|Publication number||US20030115571 A1|
|Application number||US 10/014,901|
|Publication date||Jun 19, 2003|
|Filing date||Dec 14, 2001|
|Priority date||Dec 14, 2001|
|Publication number||014901, 10014901, US 2003/0115571 A1, US 2003/115571 A1, US 20030115571 A1, US 20030115571A1, US 2003115571 A1, US 2003115571A1, US-A1-20030115571, US-A1-2003115571, US2003/0115571A1, US2003/115571A1, US20030115571 A1, US20030115571A1, US2003115571 A1, US2003115571A1|
|Original Assignee||Telefonaktiebolaget L M Ericsson (Publ)|
|Export Citation||BiBTeX, EndNote, RefMan|
|Patent Citations (5), Referenced by (8), Classifications (12), Legal Events (1)|
|External Links: USPTO, USPTO Assignment, Espacenet|
 1. Field of the Invention
 This invention relates to software application programming and, more precisely, to the use of multiple programming languages in a single model representation of the software application.
 2. Description of the Related Art
 The development of a software application is done through a number of different steps. Most of the time, the process will start by planning the development and designing the software application before actually writing the code behind it. The code of the software application is a set of instructions written to represent the algorithms and structures identified in the design phase. The subsequent steps of compiling the code and linking the software application together are done in order to test and later execute the software application.
 Depending on the size of the software application, all steps could be performed by the same person or by a group of up to a hundred people. In cases where more than one people are involved, planning the development and designing the software application become critical. Fortunately, some methods exist to help designing the software application. One of the most popular methods involves designing the application through a model representation.
 A model representation of a software application can be defined as a set of graphical views of the components making up the software application and of the interaction of these components with each other. The components represented in the model are not only computer hardware or software. For example, the model representation of a software application often includes the different users of the application. The model represents the interactions that the users have with the software application. The interactions between the other components within the software application are also represented. For example, the interaction of two parts of the application exchanging data would be represented. In some cases, the model representation has different levels of detail where each level represents specific aspects of the software application.

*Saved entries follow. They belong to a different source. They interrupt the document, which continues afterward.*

theorem keeps_storeVec (e : Env) (acc : VAcc) (es n : Nat) (act : Nat → Bool) (ws : List TWord) : KeepsRun (storeVec e acc es n act ws) := by
  unfold storeVec
  repeat' first
    | with_reducible intro _ | with_reducible apply keeps_note | with_reducible apply keeps_pushStore
    | with_reducible apply keeps_frameStore | with_reducible apply keepsRun_get_bind | with_reducible apply keepsRun_bind
    | with_reducible exact keepsRun_pure _ | with_reducible apply keepsRun_ite | with_reducible apply keepsAt_ite
    | with_reducible apply keepsAt_of

theorem keeps_execVst {s00 st : State} (a : At) (m s : Opd) (hk : Keeps s00 st) : Goes s00 (execVst a m s st) := by
  unfold execVst
  repeat' first
    | with_reducible assumption | with_reducible intro _ | with_reducible apply keeps_getArch | with_reducible apply keeps_runInstr
    | with_reducible apply keeps_getV | with_reducible apply keeps_formVec | with_reducible apply keeps_checkVec
    | with_reducible apply keeps_storeVec | with_reducible apply keepsRun_bind | with_reducible exact keepsRun_pure _

theorem keeps_gatherForm (e : Env) (bopnd iopnd es i : Nat) (write : Bool) (b : Fin 16) (idx : List TWord) (scale : BitVec 8) : KeepsRun (gatherForm e bopnd iopnd es i write b idx scale) := by
  unfold gatherForm
  repeat' first
    | with_reducible intro _ | with_reducible exact keeps_raiseX_bind _ _ | with_reducible apply keeps_xlat
    | with_reducible apply keeps_baseReg | with_reducible apply keepsRun_bind | with_reducible exact keepsRun_pure _
    | with_reducible apply keepsRun_ite

theorem keeps_gatherLoad (e : Env) (es i : Nat) (b : Fin 16) (idx : List TWord) (scale : BitVec 8) : KeepsRun (gatherLoad e es i b idx scale) := by
  unfold gatherLoad
  repeat' first
    | with_reducible intro _ | with_reducible exact keeps_raiseX_bind _ _ | with_reducible apply keeps_awaitStores
    | with_reducible apply keeps_noteLoad | with_reducible apply keeps_loadVWord | with_reducible apply keeps_gatherForm
    | with_reducible apply keepsRun_bind | with_reducible exact keepsRun_pure _ | with_reducible apply keepsRun_ite

theorem keeps_gatherLoop (e : Env) (load : Nat → CoreRun (Nat × Tag)) (act : Nat → Bool) (resumes : Bool) (start i left : Nat)
    (vals : List (Nat × Nat × Tag)) (hf : ∀ x, KeepsRun (load x)) : KeepsRun (gatherLoop e load act resumes start i left vals) := by
  induction left generalizing i vals with
  | zero => exact keepsRun_pure _
  | succ n ih =>
    unfold gatherLoop
    repeat' first
      | exact ih _ _ | with_reducible apply hf | with_reducible exact keepsRun_get | with_reducible apply keepsRun_bind
      | with_reducible apply keepsRun_tryCatch | with_reducible apply keepsRun_ite | with_reducible exact keepsRun_pure _
      | split | with_reducible intro _ | (rename_i v; cases v <;> exact keepsRun_pure _) | dsimp only

theorem keeps_gatherBody (a : At) (d : Opd) (b : Fin 16) (ix : Opd) (scale : BitVec 8) (e : Env) : KeepsRun (gatherBody a d b ix scale e) := by
  unfold gatherBody
  repeat' first
    | with_reducible intro _ | with_reducible apply keeps_changeArch | with_reducible apply keeps_getArch
    | with_reducible apply keeps_getV | with_reducible apply keeps_setV | with_reducible apply keeps_gatherLoad
    | with_reducible apply keeps_gatherLoop | with_reducible apply keepsRun_bind | with_reducible exact keepsRun_pure _
    | with_reducible exact keepsRun_throw _ | with_reducible apply keepsRun_ite | split

theorem keeps_execVgather {s00 st : State} (a : At) (d b i : Opd) (scale : BitVec 8) (hk : Keeps s00 st) : Goes s00 (execVgather a d b i scale st) := by
  unfold execVgather
  repeat' first
    | with_reducible assumption | with_reducible intro _ | with_reducible apply keeps_runInstr | with_reducible apply keeps_gatherBody

theorem keeps_execVgatherFf {s00 st : State} (a : At) (d b i : Opd) (scale : BitVec 8) (hk : Keeps s00 st) : Goes s00 (execVgatherFf a d b i scale st) := by
  unfold execVgatherFf
  repeat' first
    | with_reducible assumption | with_reducible intro _ | with_reducible apply keeps_runInstr | with_reducible apply keeps_gatherBody

theorem keeps_scatterStore (e : Env) (es i : Nat) (b : Fin 16) (idx src : List TWord) (scale : BitVec 8) : KeepsRun (scatterStore e es i b idx src scale) := by
  unfold scatterStore
  repeat' first
    | with_reducible intro _ | with_reducible exact keeps_raiseX_bind _ _ | with_reducible apply keeps_storeBytes
    | with_reducible apply keeps_gatherForm | with_reducible apply keepsRun_bind | with_reducible exact keepsRun_pure _
    | with_reducible apply keepsRun_ite

theorem keeps_execVscatter {s00 st : State} (a : At) (b i s : Opd) (scale : BitVec 8) (hk : Keeps s00 st) : Goes s00 (execVscatter a b i s scale st) := by
  unfold execVscatter
  repeat' first
    | with_reducible assumption | with_reducible intro _ | with_reducible apply keeps_changeArch | with_reducible apply keeps_getArch
    | with_reducible apply keeps_fenceAll | with_reducible apply keeps_runInstr | with_reducible apply keeps_getV
    | with_reducible apply keeps_gatherLoop | with_reducible apply keeps_scatterStore | with_reducible apply keepsRun_bind
    | with_reducible exact keepsRun_pure _ | with_reducible exact keepsRun_throw _ | with_reducible apply keepsRun_ite | split

theorem keeps_execVperm {s00 st : State} (a : At) (d x i : Opd) (hk : Keeps s00 st) : Goes s00 (execVperm a d x i st) := by
  unfold execVperm
  repeat' first
    | with_reducible assumption | with_reducible intro _ | with_reducible apply keeps_getArch | with_reducible apply keeps_runInstr
    | with_reducible apply keeps_getV | with_reducible apply keeps_setV | with_reducible apply keeps_checkVec
    | with_reducible apply keepsRun_bind | with_reducible exact keepsRun_pure _

theorem keeps_execVbcast {s00 st : State} (a : At) (d s : Opd) (hk : Keeps s00 st) : Goes s00 (execVbcast a d s st) := by
  unfold execVbcast
  repeat' first
    | with_reducible assumption | with_reducible intro _ | with_reducible apply keeps_getArch | with_reducible apply keeps_formOpd
    | with_reducible apply keeps_readPlace | with_reducible apply keeps_checkSrc | with_reducible apply keeps_runInstr
    | with_reducible apply keeps_getV | with_reducible apply keeps_setV | with_reducible apply keepsRun_bind
    | with_reducible exact keepsRun_pure _

theorem keeps_execVsetvl {s00 st : State} (a : At) (d s : Opd) (hk : Keeps s00 st) : Goes s00 (execVsetvl a d s st) := by
  unfold execVsetvl
  repeat' first
    | with_reducible assumption | with_reducible intro _ | with_reducible apply keeps_changeArch | with_reducible apply keeps_formOpd
    | with_reducible apply keeps_readPlace | with_reducible apply keeps_checkSrc | with_reducible apply keeps_writePlace
    | with_reducible apply keeps_runInstr | with_reducible apply keepsRun_bind | with_reducible exact keepsRun_pure _

theorem keeps_execMtk {s00 st : State} (a : At) (k : BitVec 8) (s : Opd) (hk : Keeps s00 st) : Goes s00 (execMtk a k s st) := by
  unfold execMtk
  repeat' first
    | with_reducible assumption | with_reducible intro _ | with_reducible apply keeps_changeArch | with_reducible apply keeps_formOpd
    | with_reducible apply keeps_readPlace | with_reducible apply keeps_checkSrc | with_reducible apply keeps_runInstr
    | with_reducible apply keepsRun_bind | with_reducible exact keepsRun_pure _

theorem keeps_execMfk {s00 st : State} (a : At) (d : Opd) (k : BitVec 8) (hk : Keeps s00 st) : Goes s00 (execMfk a d k st) := by
  unfold execMfk
  repeat' first
    | with_reducible assumption | with_reducible intro _ | with_reducible apply keeps_getArch | with_reducible apply keeps_formOpd
    | with_reducible apply keeps_writePlace | with_reducible apply keeps_runInstr | with_reducible apply keepsRun_bind
    | with_reducible exact keepsRun_pure _

theorem keeps_execMtvs {s00 st : State} (a : At) (n : BitVec 8) (s : Opd) (hk : Keeps s00 st) : Goes s00 (execMtvs a n s st) := by
  unfold execMtvs
  repeat' first
    | with_reducible assumption | with_reducible intro _ | with_reducible apply keeps_changeArch | with_reducible apply keeps_formOpd
    | with_reducible apply keeps_readPlace | with_reducible apply keeps_checkSrc | with_reducible apply keeps_runInstr
    | with_reducible apply keepsRun_bind | with_reducible exact keepsRun_pure _

theorem keeps_execMfvs {s00 st : State} (a : At) (d : Opd) (n : BitVec 8) (hk : Keeps s00 st) : Goes s00 (execMfvs a d n st) := by
  unfold execMfvs
  repeat' first
    | with_reducible assumption | with_reducible intro _ | with_reducible apply keeps_getArch | with_reducible apply keeps_formOpd
    | with_reducible apply keeps_writePlace | with_reducible apply keeps_runInstr | with_reducible apply keepsRun_bind
    | with_reducible exact keepsRun_pure _

end Sys2Proof.Machine
end

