theorem keeps_execReleaseReadbackDone {s00 s : State} (e : EngineId) (slot : Fin 4) (bad : List SpanBad) (hk : Keeps s00 s) : Goes s00 (execReleaseReadbackDone e slot bad s) := by
  unfold execReleaseReadbackDone
  repeat' first
    | with_reducible assumption | with_reducible apply keeps_setStripe | with_reducible apply keeps_takeStripe
    | with_reducible apply keeps_readPool | with_reducible apply keeps_sendFrags | with_reducible apply keeps_releasePart
    | with_reducible apply keeps_poisonPool | with_reducible apply keeps_readbackFailed | with_reducible apply keeps_settleReadback
    | with_reducible apply goes_next | with_reducible apply goes_ite | with_reducible apply keeps_ite | split

theorem keeps_execInterlockEntryFree {s00 s : State} (bank e : EngineId) (hk : Keeps s00 s) : Goes s00 (execInterlockEntryFree bank e s) := by
  unfold execInterlockEntryFree
  repeat' first
    | with_reducible assumption | with_reducible apply keeps_enterKey | with_reducible apply keeps_beginStripe
    | with_reducible apply goes_next | split | dsimp only

theorem keeps_countAnswer {s00 s : State} (e tag : Nat) (hk : Keeps s00 s) : Keeps s00 (countAnswer e tag s) := by
  unfold countAnswer
  repeat' first
    | with_reducible assumption | with_reducible apply keeps_countLink | split

theorem keeps_hostReadAnswer {s00 s : State} (e tag : Nat) (answer : ReadAnswer) (hk : Keeps s00 s) : Keeps s00 (hostReadAnswer e tag answer s) := by
  unfold hostReadAnswer
  repeat' first
    | with_reducible assumption | with_reducible apply keeps_setEngine | with_reducible apply keeps_setStripe
    | with_reducible apply keeps_pump | with_reducible apply keeps_failStripe | with_reducible apply keeps_pullDone
    | with_reducible apply keeps_ite | split | dsimp only

theorem keeps_execHostReadCompletion {s00 s : State} (e : EngineId) (tag : Nat) (answer : ReadAnswer) (hk : Keeps s00 s) : Goes s00 (execHostReadCompletion e tag answer s) := by
  unfold execHostReadCompletion
  repeat' first
    | with_reducible assumption | with_reducible apply keeps_countAnswer | with_reducible apply keeps_hostReadAnswer
    | with_reducible apply goes_next

theorem keeps_makeRoom {s00 s : State} (e : Nat) (hk : Keeps s00 s) : Keeps s00 (makeRoom e s).2 := by
  unfold makeRoom
  repeat' first
    | with_reducible assumption | with_reducible apply keeps_setCtx | with_reducible apply keeps_pair_ite | split

theorem keeps_execContextLoadDone {s00 s : State} (e : EngineId) (c : CtxId) (hk : Keeps s00 s) : Goes s00 (execContextLoadDone e c s) := by
  unfold execContextLoadDone
  repeat' first
    | with_reducible assumption | with_reducible apply keeps_setCtx | with_reducible apply keeps_recordArrives
    | with_reducible apply keeps_makeRoom | with_reducible apply goes_next | with_reducible apply goes_ite | dsimp only
    | refine keeps_mk ?_ rfl rfl rfl rfl rfl rfl rfl rfl rfl

theorem keeps_ctxResult {s00 s : State} (p : Path) (v : Nat) (hk : Keeps s00 s) : Keeps s00 (ctxResult p v s) := by
  unfold ctxResult
  repeat' first
    | with_reducible assumption | with_reducible apply keeps_pathSet

theorem keeps_createCtx {s00 s : State} (p : Path) (stall : BitVec 9) (cls : BitVec 2) (sealsReq forceBuf : Bool) (hk : Keeps s00 s) : Keeps s00 (createCtx p stall cls sealsReq forceBuf s) := by
  unfold createCtx
  repeat' first
    | with_reducible assumption | with_reducible apply keeps_setCtx | with_reducible apply keeps_recordArrives
    | with_reducible apply keeps_makeRoom | with_reducible apply keeps_ctxResult | with_reducible apply keeps_ite

theorem keeps_freeCtx {s00 s : State} (n : Nat) (unfence : Bool) (hk : Keeps s00 s) : Keeps s00 (freeCtx n unfence s).2 := by
  unfold freeCtx
  repeat' first
    | with_reducible assumption | with_reducible apply keeps_setCtx | with_reducible apply keeps_pair_ite | split | dsimp only

theorem keeps_execCtxCreate {s00 s : State} (path : Path) (stall : BitVec 9) (cls : BitVec 2) (sealsReq forceBuf : Bool) (hk : Keeps s00 s) : Goes s00 (execCtxCreate path stall cls sealsReq forceBuf s) := by
  unfold execCtxCreate
  repeat' first
    | with_reducible assumption | with_reducible intro _ | with_reducible apply keeps_odWriteNat | with_reducible apply keeps_createCtx
    | with_reducible apply goes_next

theorem keeps_freeSelected {s00 s : State} (p : Path) (unfence : Bool) (hk : Keeps s00 s) : Keeps s00 (freeSelected p unfence s) := by
  unfold freeSelected
  repeat' first
    | with_reducible assumption | with_reducible apply keeps_ctxResult | with_reducible apply keeps_freeCtx

theorem keeps_execCtxFree {s00 s : State} (path : Path) (hk : Keeps s00 s) : Goes s00 (execCtxFree path s) := by
  unfold execCtxFree
  repeat' first
    | with_reducible assumption | with_reducible intro _ | with_reducible apply keeps_odWriteNat
    | with_reducible apply keeps_freeSelected | with_reducible apply goes_next
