-- ==== Sys2Proof/Laws/KeepsLinks.lean ====
section
/-! SUPPORT. Drive ports and Tether links keep the queue and the invariant. -/

namespace Sys2Proof.Machine

theorem keeps_driveLost {s00 s : State} (c : DriveCmd) (bad : List (Nat × Nat × Word × Word)) (hk : Keeps s00 s) : Keeps s00 (driveLost c bad s) := by
  unfold driveLost
  repeat' first
    | with_reducible assumption | with_reducible apply keeps_writeOutcome | with_reducible apply keeps_readOutcome
    | with_reducible apply keeps_ite

theorem keeps_flushWaiting {s00 s : State} (p : Nat) (hk : Keeps s00 s) : Keeps s00 (flushWaiting p s) := by
  unfold flushWaiting
  repeat' first
    | with_reducible assumption | with_reducible intro _ | with_reducible apply keeps_setPort | with_reducible apply keeps_driveLost
    | with_reducible apply keeps_foldl | split | dsimp only

theorem keeps_shelfResult {s00 s : State} (path : Path) (h v : Nat) (hk : Keeps s00 s) : Keeps s00 (shelfResult path h v s) := by
  unfold shelfResult
  repeat' first
    | with_reducible assumption | with_reducible apply keeps_pathSet

theorem keeps_answerHeld {s00 s : State} (h : Nat) (wake : Bool) (v : Nat) (hk : Keeps s00 s) : Keeps s00 (answerHeld h wake v s) := by
  unfold answerHeld
  repeat' first
    | with_reducible assumption | with_reducible intro _ | with_reducible apply keeps_setShelf | with_reducible apply keeps_shelfResult
    | with_reducible apply keeps_foldl

theorem keeps_startClosing {s00 s : State} (h : Nat) (hk : Keeps s00 s) : Keeps s00 (startClosing h s) := by
  unfold startClosing
  repeat' first
    | with_reducible assumption | with_reducible apply keeps_setShelf | with_reducible apply keeps_setShelfState
    | with_reducible apply keeps_trySleep

theorem keeps_openShelf {s00 s : State} (h : Nat) (hk : Keeps s00 s) : Keeps s00 (openShelf h s) := by
  unfold openShelf
  repeat' first
    | with_reducible assumption | with_reducible apply keeps_odBump | with_reducible apply keeps_setShelf
    | with_reducible apply keeps_setShelfState | with_reducible apply keeps_retryAll | with_reducible apply keeps_answerHeld
    | with_reducible apply keeps_startClosing | with_reducible apply keeps_ite

theorem keeps_tryOpen {s00 s : State} (h : Nat) (hk : Keeps s00 s) : Keeps s00 (tryOpen h s) := by
  unfold tryOpen
  repeat' first
    | with_reducible assumption | with_reducible apply keeps_openShelf | with_reducible apply keeps_ite

theorem keeps_dropPort {s00 s : State} (p : Nat) (st : PortState) (hk : Keeps s00 s) : Keeps s00 (dropPort p st s) := by
  unfold dropPort
  repeat' first
    | with_reducible assumption | with_reducible apply keeps_setPortState | with_reducible apply keeps_trySleep
    | with_reducible apply keeps_flushWaiting | with_reducible apply keeps_tryOpen

theorem keeps_countFail {s00 s : State} (p : Nat) (hk : Keeps s00 s) : Keeps s00 (countFail p s) := by
  unfold countFail
  repeat' first
    | with_reducible assumption | with_reducible apply keeps_setPort | with_reducible apply keeps_dropPort
    | with_reducible apply keeps_ite

theorem keeps_makeLate {s00 s : State} (p : Nat) (hk : Keeps s00 s) : Keeps s00 (makeLate p s) := by
  unfold makeLate
  repeat' first
    | with_reducible assumption | with_reducible apply keeps_odBump | with_reducible apply keeps_dropPort

theorem keeps_missSleep {s00 s : State} (p : Nat) (hk : Keeps s00 s) : Keeps s00 (missSleep p s) := by
  unfold missSleep
  repeat' first
    | with_reducible assumption | with_reducible apply keeps_odBump | with_reducible apply keeps_setPort
    | with_reducible apply keeps_makeLate | with_reducible apply keeps_ite

theorem keeps_sendAbort {s00 s : State} (p tag : Nat) (hk : Keeps s00 s) : Keeps s00 (sendAbort p tag s) := by
  unfold sendAbort
  repeat' first
    | with_reducible assumption | with_reducible apply keeps_sendMsg

theorem keeps_freeTagOf {s00 s : State} (p : Nat) (tag : BitVec 8) (hk : Keeps s00 s) : Keeps s00 (freeTagOf p tag s) := by
  unfold freeTagOf
  repeat' first
    | with_reducible assumption | with_reducible apply keeps_setPort

theorem keeps_modTag {s00 s : State} (p : Nat) (tag : BitVec 8) (f : DriveCmd → DriveCmd) (hk : Keeps s00 s) : Keeps s00 (modTag p tag f s) := by
  unfold modTag
  repeat' first
    | with_reducible assumption | with_reducible apply keeps_setPort

theorem keeps_issueNext {s00 s : State} (p : Nat) (hk : Keeps s00 s) : Keeps s00 (issueNext p s) := by
  unfold issueNext
  repeat' first
    | with_reducible assumption | with_reducible apply keeps_setPort | with_reducible apply keeps_issueCmd | split | dsimp only

theorem keeps_execPortCommandIssue {s00 s : State} (p : PortId) (hk : Keeps s00 s) : Goes s00 (execPortCommandIssue p s) := by
  unfold execPortCommandIssue
  repeat' first
    | with_reducible assumption | with_reducible apply keeps_issueNext | with_reducible apply goes_next

theorem keeps_driveExpiry {s00 s : State} (p : Nat) (tag : BitVec 8) (hk : Keeps s00 s) : Keeps s00 (driveExpiry p tag s) := by
  unfold driveExpiry
  repeat' first
    | with_reducible assumption | with_reducible apply keeps_odBump | with_reducible apply keeps_identify
    | with_reducible apply keeps_trySleep | with_reducible apply keeps_driveLost | with_reducible apply keeps_countFail
    | with_reducible apply keeps_sendAbort | with_reducible apply keeps_modTag | with_reducible apply keeps_ite | split

theorem keeps_execDlDriveExpiry {s00 s : State} (p : PortId) (tag : BitVec 8) (hk : Keeps s00 s) : Goes s00 (execDlDriveExpiry p tag s) := by
  unfold execDlDriveExpiry
  repeat' first
    | with_reducible assumption | with_reducible apply keeps_driveExpiry | with_reducible apply goes_next

theorem keeps_execAbortTimeout {s00 s : State} (p : PortId) (tag : BitVec 8) (hk : Keeps s00 s) : Goes s00 (execAbortTimeout p tag s) := by
  unfold execAbortTimeout
  repeat' first
    | with_reducible assumption | with_reducible apply keeps_dropPort | with_reducible apply goes_next | with_reducible apply goes_ite
    | split

theorem keeps_badMessage {s00 s : State} (l : Nat) (hk : Keeps s00 s) : Keeps s00 (badMessage l s) := by
  unfold badMessage
  repeat' first
    | with_reducible assumption | with_reducible apply keeps_odBump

 In order to develop a model representation of a software application, developers often use some formal modeling languages. One of the most popular one is the Unified Modeling Language (UML™). It consists of a standardized representation of every component and their interaction.
 There is a wide range of modeling tools offering support for one modeling language or more. Some modeling tools also offer mapping between modeling languages and one specified programming language. It is to be noted that a modeling language is independent from a programming language. The programming language represents the syntax rules in which the software application's code is written while the modeling language is a set of graphical symbols representing the relations between the software application's components.
 The mapping between modeling languages and one specified programming language consists of a translation from the model representation to actual code in the specified programming language. The main advantage of mapping is being able to use the model representation to directly obtain the corresponding code. It gives the programmers the corresponding code structure. In cases where the model representation is not mapped to a programming language, the model representation still gives the programmers the necessary information to build the code of the software application.
 During the design phase, the choice between structured programming and object oriented programming must also be done. There are major distinctions between the two programming paradigms. In structured programming, the starting point is an action to be performed. Every action is seen as a sequence of logical steps leading to a final result. Most of the time, structured programming code is divided into smaller sections called subfunctions. In object oriented programming, the starting point is an object or component. Every object has a predetermined behavior and referencing a given object with specific parameters will lead to a final result. When the design phase is done using a model representation, the natural choice is to go with object oriented programming since components are the basic point of every model.
 The design phase of the software application is completed when the model representation gives the necessary information to complete the coding of the software application. In most cases, completion of the design phase means that the model representation covers the major components of the software application and their interactions with each other. The model representation obtained at the end of the design phase will lead to a plurality of modules forming the software application. In the case of object oriented programming, those modules are often referred to as classes. When the design phase is done properly, the coding phase should not present big problem. In fact, the major issue of the coding phase is to convert the result of the design phase into the correct code syntax of the chosen programming language.
 Once the coding phase is completed, it must be converted from clear text to machine language. This is done through a compiling software called compiler. Basically, a compiler is a software application capable of translating a given programming language syntax into machine language. Some modeling tools offering mapping with one programming language may also provide a compiler. The compiler must know on which platform the software application is to be used. For example, the compilation is quite different if the application is to run on an Intel® processor (e.g. i80386) or on a Motorola processor (e.g. MC68000). The platform information is provided by some configurable parameters inside the modeling tool.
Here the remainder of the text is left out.